**What the exercise asks**
Would you return, word for word, the lines of the data below from the line with "u.rbit Reg.FLT_PEND_A (6 + p.val) = true ∧ Only" through the line with "s.Granted o OpEnv.quiet a [cfg] →", and no others?
********************
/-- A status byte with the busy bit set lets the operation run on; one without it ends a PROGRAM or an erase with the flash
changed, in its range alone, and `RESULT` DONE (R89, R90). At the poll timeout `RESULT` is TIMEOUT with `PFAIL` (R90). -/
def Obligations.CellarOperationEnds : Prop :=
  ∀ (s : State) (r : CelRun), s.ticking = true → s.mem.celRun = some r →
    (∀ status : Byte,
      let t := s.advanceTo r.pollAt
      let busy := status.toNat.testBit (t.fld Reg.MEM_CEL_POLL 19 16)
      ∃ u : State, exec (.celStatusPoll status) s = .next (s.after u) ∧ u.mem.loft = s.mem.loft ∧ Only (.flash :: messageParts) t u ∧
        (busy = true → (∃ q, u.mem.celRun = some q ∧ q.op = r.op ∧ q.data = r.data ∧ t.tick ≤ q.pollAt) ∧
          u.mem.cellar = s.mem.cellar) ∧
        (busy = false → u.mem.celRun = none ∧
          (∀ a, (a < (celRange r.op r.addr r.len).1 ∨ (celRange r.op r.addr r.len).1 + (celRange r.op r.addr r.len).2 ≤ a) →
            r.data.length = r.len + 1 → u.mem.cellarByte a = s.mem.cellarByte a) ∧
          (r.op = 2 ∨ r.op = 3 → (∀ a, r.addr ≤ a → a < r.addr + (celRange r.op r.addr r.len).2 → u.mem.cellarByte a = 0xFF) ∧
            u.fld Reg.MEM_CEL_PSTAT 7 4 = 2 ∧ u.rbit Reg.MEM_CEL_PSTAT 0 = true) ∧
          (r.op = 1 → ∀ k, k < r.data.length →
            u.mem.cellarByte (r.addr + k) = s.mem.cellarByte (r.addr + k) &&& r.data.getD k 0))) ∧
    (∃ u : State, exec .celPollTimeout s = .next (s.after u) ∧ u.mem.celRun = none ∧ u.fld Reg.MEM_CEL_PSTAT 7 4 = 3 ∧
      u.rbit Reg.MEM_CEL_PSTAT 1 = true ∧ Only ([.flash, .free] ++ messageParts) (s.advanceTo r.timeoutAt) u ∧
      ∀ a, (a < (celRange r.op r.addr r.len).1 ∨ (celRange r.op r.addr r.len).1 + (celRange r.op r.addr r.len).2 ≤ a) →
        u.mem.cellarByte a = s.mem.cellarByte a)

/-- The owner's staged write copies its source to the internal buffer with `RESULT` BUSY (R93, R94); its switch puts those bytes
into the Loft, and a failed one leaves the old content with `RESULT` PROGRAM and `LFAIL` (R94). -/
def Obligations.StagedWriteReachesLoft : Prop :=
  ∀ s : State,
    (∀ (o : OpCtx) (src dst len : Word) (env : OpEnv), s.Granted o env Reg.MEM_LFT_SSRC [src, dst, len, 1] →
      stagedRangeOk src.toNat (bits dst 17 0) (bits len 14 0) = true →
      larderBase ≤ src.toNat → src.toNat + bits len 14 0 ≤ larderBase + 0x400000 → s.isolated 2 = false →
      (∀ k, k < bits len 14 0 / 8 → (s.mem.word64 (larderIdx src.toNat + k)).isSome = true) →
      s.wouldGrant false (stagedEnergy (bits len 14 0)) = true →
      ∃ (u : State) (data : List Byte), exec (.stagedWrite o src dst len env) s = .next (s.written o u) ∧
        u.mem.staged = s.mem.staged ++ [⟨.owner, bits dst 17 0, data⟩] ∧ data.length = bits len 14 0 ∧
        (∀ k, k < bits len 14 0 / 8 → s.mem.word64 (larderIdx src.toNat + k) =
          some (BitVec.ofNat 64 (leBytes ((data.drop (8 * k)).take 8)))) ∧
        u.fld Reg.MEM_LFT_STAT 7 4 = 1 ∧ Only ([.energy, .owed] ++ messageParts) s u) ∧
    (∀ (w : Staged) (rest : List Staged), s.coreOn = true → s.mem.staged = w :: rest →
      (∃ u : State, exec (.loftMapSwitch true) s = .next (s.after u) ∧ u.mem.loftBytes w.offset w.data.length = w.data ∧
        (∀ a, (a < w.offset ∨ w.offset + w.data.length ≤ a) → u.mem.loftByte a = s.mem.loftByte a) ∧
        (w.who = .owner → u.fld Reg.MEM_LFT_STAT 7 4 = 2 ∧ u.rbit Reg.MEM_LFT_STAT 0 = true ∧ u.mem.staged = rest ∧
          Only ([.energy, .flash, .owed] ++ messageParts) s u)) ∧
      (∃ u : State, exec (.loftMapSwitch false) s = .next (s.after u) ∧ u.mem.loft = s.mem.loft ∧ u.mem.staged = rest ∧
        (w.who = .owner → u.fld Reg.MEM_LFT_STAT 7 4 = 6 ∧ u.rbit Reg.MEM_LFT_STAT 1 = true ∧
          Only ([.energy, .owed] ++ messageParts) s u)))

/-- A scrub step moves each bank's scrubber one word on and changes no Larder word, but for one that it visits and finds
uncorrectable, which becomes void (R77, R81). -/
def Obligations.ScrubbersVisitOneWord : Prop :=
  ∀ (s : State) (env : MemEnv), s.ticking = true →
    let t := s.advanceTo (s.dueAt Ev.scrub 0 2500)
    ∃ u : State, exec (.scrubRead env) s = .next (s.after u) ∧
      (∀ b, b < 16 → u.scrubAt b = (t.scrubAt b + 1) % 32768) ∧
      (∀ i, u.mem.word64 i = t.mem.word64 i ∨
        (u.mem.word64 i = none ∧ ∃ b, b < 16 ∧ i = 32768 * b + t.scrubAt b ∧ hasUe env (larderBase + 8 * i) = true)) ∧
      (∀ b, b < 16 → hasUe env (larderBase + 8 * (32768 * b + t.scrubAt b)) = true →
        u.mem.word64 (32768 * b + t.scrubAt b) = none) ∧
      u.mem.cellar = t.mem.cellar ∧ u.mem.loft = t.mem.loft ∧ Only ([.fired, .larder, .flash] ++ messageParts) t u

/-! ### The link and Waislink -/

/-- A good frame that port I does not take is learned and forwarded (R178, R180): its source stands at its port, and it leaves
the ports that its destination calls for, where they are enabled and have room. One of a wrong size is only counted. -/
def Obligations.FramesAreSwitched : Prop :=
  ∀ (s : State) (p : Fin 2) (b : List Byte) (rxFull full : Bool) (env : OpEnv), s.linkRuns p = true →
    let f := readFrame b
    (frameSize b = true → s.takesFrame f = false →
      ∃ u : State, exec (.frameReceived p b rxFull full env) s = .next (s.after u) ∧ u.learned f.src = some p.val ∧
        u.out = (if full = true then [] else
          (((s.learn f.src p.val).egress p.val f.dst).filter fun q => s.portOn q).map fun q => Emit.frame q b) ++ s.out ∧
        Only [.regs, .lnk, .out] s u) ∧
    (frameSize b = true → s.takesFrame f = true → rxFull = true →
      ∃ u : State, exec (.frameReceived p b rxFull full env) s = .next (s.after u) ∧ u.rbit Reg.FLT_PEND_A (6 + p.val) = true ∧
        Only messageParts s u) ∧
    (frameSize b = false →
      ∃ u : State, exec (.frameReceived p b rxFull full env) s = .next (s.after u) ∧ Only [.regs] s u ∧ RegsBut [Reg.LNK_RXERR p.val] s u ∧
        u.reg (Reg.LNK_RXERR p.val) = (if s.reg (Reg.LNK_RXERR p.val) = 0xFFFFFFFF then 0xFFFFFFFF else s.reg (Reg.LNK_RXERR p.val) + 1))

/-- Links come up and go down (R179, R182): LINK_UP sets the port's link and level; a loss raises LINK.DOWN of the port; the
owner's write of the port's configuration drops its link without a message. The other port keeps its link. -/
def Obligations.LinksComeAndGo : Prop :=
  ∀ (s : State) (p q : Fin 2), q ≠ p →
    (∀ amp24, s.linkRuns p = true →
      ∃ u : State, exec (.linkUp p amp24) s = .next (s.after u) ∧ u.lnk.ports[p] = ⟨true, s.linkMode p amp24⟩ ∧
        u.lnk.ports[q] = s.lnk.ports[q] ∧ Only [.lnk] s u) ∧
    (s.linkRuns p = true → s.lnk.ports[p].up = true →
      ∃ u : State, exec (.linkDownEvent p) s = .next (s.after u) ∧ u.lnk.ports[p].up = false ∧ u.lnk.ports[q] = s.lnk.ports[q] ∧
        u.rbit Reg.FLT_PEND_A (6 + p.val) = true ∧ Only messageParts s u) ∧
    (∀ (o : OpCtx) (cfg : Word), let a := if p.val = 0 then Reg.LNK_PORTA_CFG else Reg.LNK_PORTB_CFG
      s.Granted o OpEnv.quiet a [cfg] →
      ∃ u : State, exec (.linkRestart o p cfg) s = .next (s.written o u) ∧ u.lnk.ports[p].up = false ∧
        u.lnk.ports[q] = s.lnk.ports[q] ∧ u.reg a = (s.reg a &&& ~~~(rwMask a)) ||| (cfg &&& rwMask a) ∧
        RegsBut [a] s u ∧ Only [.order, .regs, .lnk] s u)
********************
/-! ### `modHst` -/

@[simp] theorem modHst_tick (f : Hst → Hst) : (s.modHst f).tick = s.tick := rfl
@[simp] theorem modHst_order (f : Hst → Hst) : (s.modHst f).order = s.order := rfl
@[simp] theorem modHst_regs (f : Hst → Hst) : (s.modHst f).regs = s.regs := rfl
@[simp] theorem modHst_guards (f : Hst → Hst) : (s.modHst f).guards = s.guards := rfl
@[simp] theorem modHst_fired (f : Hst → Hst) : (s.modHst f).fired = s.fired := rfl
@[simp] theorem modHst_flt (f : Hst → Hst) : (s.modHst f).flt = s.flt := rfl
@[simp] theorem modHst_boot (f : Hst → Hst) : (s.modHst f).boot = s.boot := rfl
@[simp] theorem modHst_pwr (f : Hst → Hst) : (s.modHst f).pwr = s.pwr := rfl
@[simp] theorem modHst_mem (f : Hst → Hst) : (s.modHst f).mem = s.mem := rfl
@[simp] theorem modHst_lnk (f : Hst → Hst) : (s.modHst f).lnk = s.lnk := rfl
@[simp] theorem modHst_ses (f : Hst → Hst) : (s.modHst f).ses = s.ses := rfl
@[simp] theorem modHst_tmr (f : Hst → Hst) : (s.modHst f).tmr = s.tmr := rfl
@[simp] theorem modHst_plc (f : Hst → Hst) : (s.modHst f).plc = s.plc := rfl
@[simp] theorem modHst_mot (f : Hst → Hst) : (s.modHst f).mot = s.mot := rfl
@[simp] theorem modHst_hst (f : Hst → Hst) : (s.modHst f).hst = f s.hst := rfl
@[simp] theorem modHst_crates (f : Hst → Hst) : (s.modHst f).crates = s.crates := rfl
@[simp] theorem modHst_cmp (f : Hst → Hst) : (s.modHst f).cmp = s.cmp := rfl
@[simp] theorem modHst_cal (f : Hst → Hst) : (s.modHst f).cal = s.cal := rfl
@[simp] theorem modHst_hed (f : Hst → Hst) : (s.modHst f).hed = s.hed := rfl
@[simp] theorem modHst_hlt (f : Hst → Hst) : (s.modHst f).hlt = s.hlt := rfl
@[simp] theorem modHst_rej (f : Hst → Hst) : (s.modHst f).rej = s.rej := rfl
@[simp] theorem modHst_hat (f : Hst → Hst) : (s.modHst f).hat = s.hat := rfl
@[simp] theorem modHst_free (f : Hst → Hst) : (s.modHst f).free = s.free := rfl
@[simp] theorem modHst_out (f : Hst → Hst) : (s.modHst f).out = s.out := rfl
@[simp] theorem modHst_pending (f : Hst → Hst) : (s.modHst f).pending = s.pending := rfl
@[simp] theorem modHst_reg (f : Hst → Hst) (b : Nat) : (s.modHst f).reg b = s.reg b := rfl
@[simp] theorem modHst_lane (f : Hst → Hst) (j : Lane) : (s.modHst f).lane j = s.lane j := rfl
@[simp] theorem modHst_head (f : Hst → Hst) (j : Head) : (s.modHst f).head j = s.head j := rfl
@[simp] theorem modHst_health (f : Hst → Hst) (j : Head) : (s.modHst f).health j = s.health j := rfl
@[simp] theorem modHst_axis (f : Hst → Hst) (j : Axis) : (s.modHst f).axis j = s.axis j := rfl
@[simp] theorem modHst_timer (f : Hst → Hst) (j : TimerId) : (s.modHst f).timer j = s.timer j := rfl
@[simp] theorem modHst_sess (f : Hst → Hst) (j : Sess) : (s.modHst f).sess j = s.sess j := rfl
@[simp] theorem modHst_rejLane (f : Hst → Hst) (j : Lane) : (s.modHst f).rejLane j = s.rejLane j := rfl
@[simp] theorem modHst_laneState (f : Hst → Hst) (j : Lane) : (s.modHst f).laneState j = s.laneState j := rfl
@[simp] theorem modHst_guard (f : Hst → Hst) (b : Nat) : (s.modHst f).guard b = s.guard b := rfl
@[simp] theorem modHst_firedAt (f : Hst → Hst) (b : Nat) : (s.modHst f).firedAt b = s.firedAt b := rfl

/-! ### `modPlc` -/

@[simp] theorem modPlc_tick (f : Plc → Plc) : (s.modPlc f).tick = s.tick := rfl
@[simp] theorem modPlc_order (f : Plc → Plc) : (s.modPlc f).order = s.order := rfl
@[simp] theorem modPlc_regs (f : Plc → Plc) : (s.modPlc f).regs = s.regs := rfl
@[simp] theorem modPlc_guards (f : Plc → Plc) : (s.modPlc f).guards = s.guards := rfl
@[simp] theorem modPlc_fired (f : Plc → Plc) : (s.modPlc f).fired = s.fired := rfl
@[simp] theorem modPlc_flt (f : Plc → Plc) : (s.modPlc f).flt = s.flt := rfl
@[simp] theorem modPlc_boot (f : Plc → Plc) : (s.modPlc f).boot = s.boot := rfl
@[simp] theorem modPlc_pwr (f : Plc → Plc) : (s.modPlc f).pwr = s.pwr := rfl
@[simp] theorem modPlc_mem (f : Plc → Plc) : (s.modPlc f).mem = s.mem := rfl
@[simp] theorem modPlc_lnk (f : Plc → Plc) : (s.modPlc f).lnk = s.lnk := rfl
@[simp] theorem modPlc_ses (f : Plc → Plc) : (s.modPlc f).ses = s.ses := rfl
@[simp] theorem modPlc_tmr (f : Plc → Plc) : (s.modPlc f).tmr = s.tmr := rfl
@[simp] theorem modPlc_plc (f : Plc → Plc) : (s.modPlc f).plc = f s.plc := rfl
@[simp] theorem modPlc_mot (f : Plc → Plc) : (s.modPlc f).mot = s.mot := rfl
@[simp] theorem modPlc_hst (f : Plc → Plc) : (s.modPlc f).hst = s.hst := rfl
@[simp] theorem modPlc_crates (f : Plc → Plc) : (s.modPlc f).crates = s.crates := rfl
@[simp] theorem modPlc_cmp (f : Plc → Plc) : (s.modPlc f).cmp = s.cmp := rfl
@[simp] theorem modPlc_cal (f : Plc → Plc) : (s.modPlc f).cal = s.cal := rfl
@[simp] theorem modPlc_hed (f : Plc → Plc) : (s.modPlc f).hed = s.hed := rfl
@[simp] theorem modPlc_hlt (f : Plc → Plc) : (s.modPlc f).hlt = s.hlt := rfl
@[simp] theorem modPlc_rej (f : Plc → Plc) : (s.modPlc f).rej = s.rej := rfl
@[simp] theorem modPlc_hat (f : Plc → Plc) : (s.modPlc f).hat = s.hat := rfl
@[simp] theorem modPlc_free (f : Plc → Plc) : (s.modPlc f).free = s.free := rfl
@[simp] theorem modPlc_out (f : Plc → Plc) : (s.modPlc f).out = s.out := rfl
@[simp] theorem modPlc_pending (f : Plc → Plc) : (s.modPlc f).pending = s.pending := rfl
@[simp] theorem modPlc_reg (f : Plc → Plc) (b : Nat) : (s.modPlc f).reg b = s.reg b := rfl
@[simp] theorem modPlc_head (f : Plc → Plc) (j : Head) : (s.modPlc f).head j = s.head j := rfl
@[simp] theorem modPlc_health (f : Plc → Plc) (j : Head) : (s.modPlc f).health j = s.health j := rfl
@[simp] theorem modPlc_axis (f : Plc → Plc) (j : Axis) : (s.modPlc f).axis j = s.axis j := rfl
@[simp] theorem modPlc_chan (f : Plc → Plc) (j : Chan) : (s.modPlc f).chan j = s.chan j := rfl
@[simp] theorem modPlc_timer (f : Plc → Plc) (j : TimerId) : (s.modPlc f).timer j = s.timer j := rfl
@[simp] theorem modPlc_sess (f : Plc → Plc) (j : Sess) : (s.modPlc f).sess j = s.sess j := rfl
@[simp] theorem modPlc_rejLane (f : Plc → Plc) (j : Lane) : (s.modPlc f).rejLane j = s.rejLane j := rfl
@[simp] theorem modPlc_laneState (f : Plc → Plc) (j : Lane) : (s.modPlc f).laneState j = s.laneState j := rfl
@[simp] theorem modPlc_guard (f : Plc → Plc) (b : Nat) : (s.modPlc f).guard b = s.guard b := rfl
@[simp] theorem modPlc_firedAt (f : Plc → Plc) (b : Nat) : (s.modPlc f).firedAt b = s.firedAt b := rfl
********************
**Solution for this task**
        u.rbit Reg.FLT_PEND_A (6 + p.val) = true ∧ Only messageParts s u) ∧
    (∀ (o : OpCtx) (cfg : Word), let a := if p.val = 0 then Reg.LNK_PORTA_CFG else Reg.LNK_PORTB_CFG
      s.Granted o OpEnv.quiet a [cfg] →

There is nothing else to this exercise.